Question

How do you find the equation of the circle in general form containing the points (-3,-5), (1,3), and (5,-1)?

Answer 1

Use an alternative, slightly more geometric method (not necessarily shorter) to find:

`(x-1/3)^2+(y+5/3)^2 = ((10 sqrt(2))/3)^2`

Explanation:

The centre of the circle can also be found as the intersection of two lines using linear equations as follows:

Let `A=(-3, -5)`, `B=(1, 3)` and `C=(5, -1)`

The midpoint of `AB` is `((-3+1)/2, (-5+3)/2) = (-1, -1)`

The slope of `AB` is `(3-(-5))/(1-(-3)) = 8/4 = 2`

So any perpendicular to `AB` has slope `-1/2`

The perpendicular through the midpoint of `AB` can be written:

`color(blue)(y+1 = -1/2 (x+1))`

The points on this line are equidistant from `A` and `B`.

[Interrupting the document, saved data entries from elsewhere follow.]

-- ==== Sys2Proof/Machine/Dispatch.lean ====
section
/-! DEFINITION. One arm for each command: its meaning. -/

namespace Sys2Proof.Machine

/-- The effect of a command on everything but the queue. -/
def exec (i : Instr) (s : State) : Host.Outcome State Fault Refusal :=
  match i with
  | .powerOn reportedSegments => Sys2Proof.Machine.execPowerOn reportedSegments s
  | .rstLine => Sys2Proof.Machine.execRstLine s
  | .frameArrival bytes => Sys2Proof.Machine.execFrameArrival bytes s
  | .sampleFrame => Sys2Proof.Machine.execSampleFrame s
  | .unknownOpcode => Sys2Proof.Machine.execUnknownOpcode s
  | .status => Sys2Proof.Machine.execStatus s
  | .linkReset => Sys2Proof.Machine.execLinkReset s
  | .noticeMaskSet => Sys2Proof.Machine.execNoticeMaskSet s
  | .noticeMaskClear => Sys2Proof.Machine.execNoticeMaskClear s
  | .clockRead => Sys2Proof.Machine.execClockRead s
  | .clockSet => Sys2Proof.Machine.execClockSet s
  | .streamLoad => Sys2Proof.Machine.execStreamLoad s
  | .streamStart => Sys2Proof.Machine.execStreamStart s
  | .streamPause => Sys2Proof.Machine.execStreamPause s
  | .streamStop => Sys2Proof.Machine.execStreamStop s
  | .streamClear => Sys2Proof.Machine.execStreamClear s
  | .streamRead => Sys2Proof.Machine.execStreamRead s
  | .surveyOpen => Sys2Proof.Machine.execSurveyOpen s
  | .surveyClose => Sys2Proof.Machine.execSurveyClose s
  | .surveyThresholds => Sys2Proof.Machine.execSurveyThresholds s
  | .surveyLock => Sys2Proof.Machine.execSurveyLock s
  | .surveyErase => Sys2Proof.Machine.execSurveyErase s
  | .surveyList => Sys2Proof.Machine.execSurveyList s
  | .readRecords => Sys2Proof.Machine.execReadRecords s
  | .dropsRead => Sys2Proof.Machine.execDropsRead s
  | .gaugeRead => Sys2Proof.Machine.execGaugeRead s
  | .setLevels => Sys2Proof.Machine.execSetLevels s
  | .setShock => Sys2Proof.Machine.execSetShock s
  | .setGauge => Sys2Proof.Machine.execSetGauge s
  | .doze => Sys2Proof.Machine.execDoze s
  | .format => Sys2Proof.Machine.execFormat s
  | .tickBoundary => Sys2Proof.Machine.execTickBoundary s
  | .shockTrigger => Sys2Proof.Machine.execShockTrigger s
  | .gaugeTrigger => Sys2Proof.Machine.execGaugeTrigger s
  | .retire => Sys2Proof.Machine.execRetire s
  | .idleTimerExpiry => Sys2Proof.Machine.execIdleTimerExpiry s
  | .reportAlarm => Sys2Proof.Machine.execReportAlarm s
  | .shockScanEnd ax ay az vhold => Sys2Proof.Machine.execShockScanEnd ax ay az vhold s
  | .gaugeScanEnd vhold vpack ipack tpack zeroRef fullRef => Sys2Proof.Machine.execGaugeScanEnd vhold vpack ipack tpack zeroRef fullRef s
  | .startUpSelfCheckEnd zeroRef fullRef => Sys2Proof.Machine.execStartUpSelfCheckEnd zeroRef fullRef s
  | .dataPageProgramEnd ok => Sys2Proof.Machine.execDataPageProgramEnd ok s
  | .headerProgramEnd ok => Sys2Proof.Machine.execHeaderProgramEnd ok s
  | .segmentEraseEnd ok => Sys2Proof.Machine.execSegmentEraseEnd ok s
  | .formatEraseEnd ok => Sys2Proof.Machine.execFormatEraseEnd ok s
  | .indexEntryProgramEnd ok => Sys2Proof.Machine.execIndexEntryProgramEnd ok s
  | .indexSegmentEraseEnd ok => Sys2Proof.Machine.execIndexSegmentEraseEnd ok s
  | .snapshotProgramEnd ok => Sys2Proof.Machine.execSnapshotProgramEnd ok s
  | .verificationReadEnd result => Sys2Proof.Machine.execVerificationReadEnd result s
  | .readEngineReadEnd result => Sys2Proof.Machine.execReadEngineReadEnd result s
  | .mountReadEnd result => Sys2Proof.Machine.execMountReadEnd result s
  | .operationTimeout => Sys2Proof.Machine.execOperationTimeout s
  | .wakeWaitEnd => Sys2Proof.Machine.execWakeWaitEnd s
  | .frameSent => Sys2Proof.Machine.execFrameSent s
  | .bufferGrant => Sys2Proof.Machine.execBufferGrant s
  | .stopComplete => Sys2Proof.Machine.execStopComplete s
  | .surveyClosedEntryRequest => Sys2Proof.Machine.execSurveyClosedEntryRequest s
  | .dozeEntryComplete => Sys2Proof.Machine.execDozeEntryComplete s
  | .shutdownPowerDownRequest => Sys2Proof.Machine.execShutdownPowerDownRequest s
  | .pwrKeepRelease => Sys2Proof.Machine.execPwrKeepRelease s

end Sys2Proof.Machine
end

The midpoint of `BC` is `((1+5)/2, (3-1)/2) = (3, 1)`

The slope of `BC` is `(-1-3)/(5-1) = (-4)/4 = -1`

So any perpendicular to `BC` has slope `-(1/-1) = 1`

The perpendicular through the midpoint of `BC` can be written:

`color(blue)(y-1 = x-3)`

The points on this line are equidistant from `B` and `C`.

Subtract the two equations of the perpendicular lines to find:

`2 = -1/2(x+1) - (x-3) =-3/2x+5/2`

Multiply both sides by `2` to get:

`4 = -3x+5`

Subtract `5` from both sides:

`-1 = -3x`

Divide both sides by `-3`:

`x = 1/3`

Then substitute this into the second equation to find `y = -5/3`

So the circle has equation `(x-1/3)^2+(y+5/3)^2 = r^2` for some radius `r`.

Substitute point `B` into this equation to find:

`r^2 = (1-1/3)^2 + (3+5/3)^2 =4/9+ 196/9 = 200/9`

So `r = sqrt(200/9) = (10 sqrt(2))/3`

So our equation in standard form is:

`(x-1/3)^2+(y+5/3)^2 = ((10 sqrt(2))/3)^2`